(Stored items)
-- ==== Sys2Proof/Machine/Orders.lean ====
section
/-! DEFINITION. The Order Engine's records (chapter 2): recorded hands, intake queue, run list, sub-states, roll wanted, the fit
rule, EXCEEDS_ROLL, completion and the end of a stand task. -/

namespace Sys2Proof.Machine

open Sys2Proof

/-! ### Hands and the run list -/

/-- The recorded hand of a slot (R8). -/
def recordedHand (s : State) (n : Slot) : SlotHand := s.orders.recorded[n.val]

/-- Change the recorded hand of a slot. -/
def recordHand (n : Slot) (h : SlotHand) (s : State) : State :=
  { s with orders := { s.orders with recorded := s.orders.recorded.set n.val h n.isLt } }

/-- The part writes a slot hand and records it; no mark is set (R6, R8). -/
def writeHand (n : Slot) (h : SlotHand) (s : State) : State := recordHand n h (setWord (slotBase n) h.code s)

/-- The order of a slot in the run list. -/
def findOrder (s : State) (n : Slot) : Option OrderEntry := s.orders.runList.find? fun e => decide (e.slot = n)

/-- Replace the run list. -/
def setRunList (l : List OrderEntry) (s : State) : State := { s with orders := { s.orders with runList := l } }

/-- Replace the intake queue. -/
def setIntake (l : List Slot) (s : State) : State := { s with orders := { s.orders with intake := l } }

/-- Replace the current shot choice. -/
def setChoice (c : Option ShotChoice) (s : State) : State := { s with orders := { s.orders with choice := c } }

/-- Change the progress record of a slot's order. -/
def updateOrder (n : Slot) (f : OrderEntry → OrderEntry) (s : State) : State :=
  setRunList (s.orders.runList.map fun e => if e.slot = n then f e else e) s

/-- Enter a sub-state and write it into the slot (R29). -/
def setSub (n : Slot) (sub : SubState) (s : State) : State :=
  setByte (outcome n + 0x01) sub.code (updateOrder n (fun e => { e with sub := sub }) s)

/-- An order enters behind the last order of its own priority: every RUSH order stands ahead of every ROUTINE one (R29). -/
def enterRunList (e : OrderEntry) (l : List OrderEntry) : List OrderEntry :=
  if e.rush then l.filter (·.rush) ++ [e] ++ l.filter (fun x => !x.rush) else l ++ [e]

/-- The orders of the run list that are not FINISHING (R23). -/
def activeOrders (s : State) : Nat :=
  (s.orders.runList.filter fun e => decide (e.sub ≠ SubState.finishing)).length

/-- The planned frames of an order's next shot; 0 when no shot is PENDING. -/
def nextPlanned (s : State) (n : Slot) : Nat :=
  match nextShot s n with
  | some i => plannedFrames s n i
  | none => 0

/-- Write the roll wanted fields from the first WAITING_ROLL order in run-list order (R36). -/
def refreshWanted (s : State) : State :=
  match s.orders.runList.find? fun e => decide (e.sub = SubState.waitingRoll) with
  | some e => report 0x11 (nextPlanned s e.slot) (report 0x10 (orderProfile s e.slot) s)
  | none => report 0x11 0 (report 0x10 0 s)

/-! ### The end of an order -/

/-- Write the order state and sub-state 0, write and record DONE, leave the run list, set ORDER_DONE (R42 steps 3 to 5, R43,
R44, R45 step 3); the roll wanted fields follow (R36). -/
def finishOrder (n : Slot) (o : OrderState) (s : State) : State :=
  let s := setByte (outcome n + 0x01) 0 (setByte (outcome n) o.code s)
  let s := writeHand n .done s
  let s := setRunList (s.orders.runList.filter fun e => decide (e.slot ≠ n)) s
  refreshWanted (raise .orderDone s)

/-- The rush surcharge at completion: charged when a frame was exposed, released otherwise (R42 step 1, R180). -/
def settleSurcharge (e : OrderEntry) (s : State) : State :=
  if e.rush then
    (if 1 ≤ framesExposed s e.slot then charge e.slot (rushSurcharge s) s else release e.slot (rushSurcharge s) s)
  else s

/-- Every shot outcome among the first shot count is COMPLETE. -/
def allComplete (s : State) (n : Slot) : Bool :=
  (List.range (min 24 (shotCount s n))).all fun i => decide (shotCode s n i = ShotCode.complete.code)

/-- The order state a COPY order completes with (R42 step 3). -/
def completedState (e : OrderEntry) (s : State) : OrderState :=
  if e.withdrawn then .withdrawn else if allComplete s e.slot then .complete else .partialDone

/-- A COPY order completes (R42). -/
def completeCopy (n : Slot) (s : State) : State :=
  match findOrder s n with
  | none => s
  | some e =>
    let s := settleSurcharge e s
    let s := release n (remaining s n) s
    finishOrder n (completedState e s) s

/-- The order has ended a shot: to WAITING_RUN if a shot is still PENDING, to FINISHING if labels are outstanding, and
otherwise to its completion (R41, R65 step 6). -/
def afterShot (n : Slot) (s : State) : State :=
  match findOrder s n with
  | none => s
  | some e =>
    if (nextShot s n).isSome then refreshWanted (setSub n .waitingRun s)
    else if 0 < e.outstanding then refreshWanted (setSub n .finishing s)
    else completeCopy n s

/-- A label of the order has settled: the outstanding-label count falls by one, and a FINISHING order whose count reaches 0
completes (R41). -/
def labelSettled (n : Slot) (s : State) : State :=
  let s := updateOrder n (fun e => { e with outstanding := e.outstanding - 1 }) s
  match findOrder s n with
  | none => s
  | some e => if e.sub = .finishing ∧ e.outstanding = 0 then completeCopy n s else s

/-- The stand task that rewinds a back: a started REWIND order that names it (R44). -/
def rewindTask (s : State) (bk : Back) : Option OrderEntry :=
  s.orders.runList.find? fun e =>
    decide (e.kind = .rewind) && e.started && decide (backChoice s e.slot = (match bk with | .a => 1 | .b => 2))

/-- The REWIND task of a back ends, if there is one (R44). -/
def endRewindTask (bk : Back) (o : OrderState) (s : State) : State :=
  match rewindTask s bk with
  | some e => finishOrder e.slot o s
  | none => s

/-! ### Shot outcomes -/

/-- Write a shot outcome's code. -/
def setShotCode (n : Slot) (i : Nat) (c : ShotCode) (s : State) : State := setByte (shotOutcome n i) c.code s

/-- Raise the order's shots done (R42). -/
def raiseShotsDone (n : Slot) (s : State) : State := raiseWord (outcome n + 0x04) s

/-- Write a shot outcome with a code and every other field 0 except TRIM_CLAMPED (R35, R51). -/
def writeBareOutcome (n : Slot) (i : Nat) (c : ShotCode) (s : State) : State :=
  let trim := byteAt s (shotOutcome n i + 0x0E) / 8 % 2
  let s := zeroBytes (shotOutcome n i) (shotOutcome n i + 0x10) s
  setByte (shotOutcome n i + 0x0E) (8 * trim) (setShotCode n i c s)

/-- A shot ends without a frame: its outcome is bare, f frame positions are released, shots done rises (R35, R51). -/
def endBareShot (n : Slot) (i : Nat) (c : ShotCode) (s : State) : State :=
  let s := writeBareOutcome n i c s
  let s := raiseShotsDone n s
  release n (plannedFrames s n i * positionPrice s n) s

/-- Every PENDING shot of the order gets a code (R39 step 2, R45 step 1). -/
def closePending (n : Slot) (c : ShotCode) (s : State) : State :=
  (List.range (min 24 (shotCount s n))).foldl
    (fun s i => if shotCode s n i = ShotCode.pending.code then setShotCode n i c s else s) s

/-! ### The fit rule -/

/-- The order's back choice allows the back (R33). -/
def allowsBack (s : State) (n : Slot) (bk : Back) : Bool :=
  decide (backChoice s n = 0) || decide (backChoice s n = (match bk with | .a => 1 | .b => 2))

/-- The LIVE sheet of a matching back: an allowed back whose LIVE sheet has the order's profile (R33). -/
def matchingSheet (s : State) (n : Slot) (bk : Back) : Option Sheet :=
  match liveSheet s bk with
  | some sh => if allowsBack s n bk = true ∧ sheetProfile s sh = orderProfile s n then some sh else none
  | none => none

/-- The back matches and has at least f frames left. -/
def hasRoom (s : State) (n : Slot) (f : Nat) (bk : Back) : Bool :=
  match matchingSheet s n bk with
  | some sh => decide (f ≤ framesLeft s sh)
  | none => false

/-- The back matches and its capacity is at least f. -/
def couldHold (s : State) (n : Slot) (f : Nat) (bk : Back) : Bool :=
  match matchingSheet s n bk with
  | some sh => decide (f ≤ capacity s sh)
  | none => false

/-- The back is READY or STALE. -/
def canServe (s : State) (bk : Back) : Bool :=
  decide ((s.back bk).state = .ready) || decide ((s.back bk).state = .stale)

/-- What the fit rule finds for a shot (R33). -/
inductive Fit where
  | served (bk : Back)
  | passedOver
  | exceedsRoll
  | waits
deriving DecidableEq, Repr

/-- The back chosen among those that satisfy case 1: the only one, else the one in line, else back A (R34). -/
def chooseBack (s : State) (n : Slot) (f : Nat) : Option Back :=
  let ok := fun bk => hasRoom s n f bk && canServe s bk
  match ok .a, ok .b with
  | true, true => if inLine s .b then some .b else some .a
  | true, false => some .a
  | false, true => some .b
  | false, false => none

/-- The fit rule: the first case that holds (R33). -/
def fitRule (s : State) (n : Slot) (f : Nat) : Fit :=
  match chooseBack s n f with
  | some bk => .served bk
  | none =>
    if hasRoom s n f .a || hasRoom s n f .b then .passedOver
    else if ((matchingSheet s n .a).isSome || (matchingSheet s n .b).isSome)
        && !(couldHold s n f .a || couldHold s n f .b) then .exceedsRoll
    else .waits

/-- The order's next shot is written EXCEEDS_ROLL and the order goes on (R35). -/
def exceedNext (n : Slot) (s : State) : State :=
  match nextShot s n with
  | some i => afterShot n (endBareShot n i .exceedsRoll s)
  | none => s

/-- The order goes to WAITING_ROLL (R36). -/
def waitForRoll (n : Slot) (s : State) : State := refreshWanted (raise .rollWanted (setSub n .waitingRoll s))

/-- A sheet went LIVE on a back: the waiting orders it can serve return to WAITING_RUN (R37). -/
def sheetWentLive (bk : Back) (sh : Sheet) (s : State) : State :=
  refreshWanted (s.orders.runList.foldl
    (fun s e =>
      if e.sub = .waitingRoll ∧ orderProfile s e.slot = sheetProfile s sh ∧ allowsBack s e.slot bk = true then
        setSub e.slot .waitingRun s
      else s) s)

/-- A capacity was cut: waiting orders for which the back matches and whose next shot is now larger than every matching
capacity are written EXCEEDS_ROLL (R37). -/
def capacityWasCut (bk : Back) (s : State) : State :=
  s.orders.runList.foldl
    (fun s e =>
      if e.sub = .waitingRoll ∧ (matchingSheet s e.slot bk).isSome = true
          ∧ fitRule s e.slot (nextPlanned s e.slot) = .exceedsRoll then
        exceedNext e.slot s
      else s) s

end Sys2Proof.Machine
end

- [HOW TO COMPLETE THIS TASK]: The answer must be the line containing "exceedNext e.slot s" and every line after it to the end of the data, each set down exactly.

- [ANSWER BELOW]:
        exceedNext e.slot s
      else s) s

end Sys2Proof.Machine
end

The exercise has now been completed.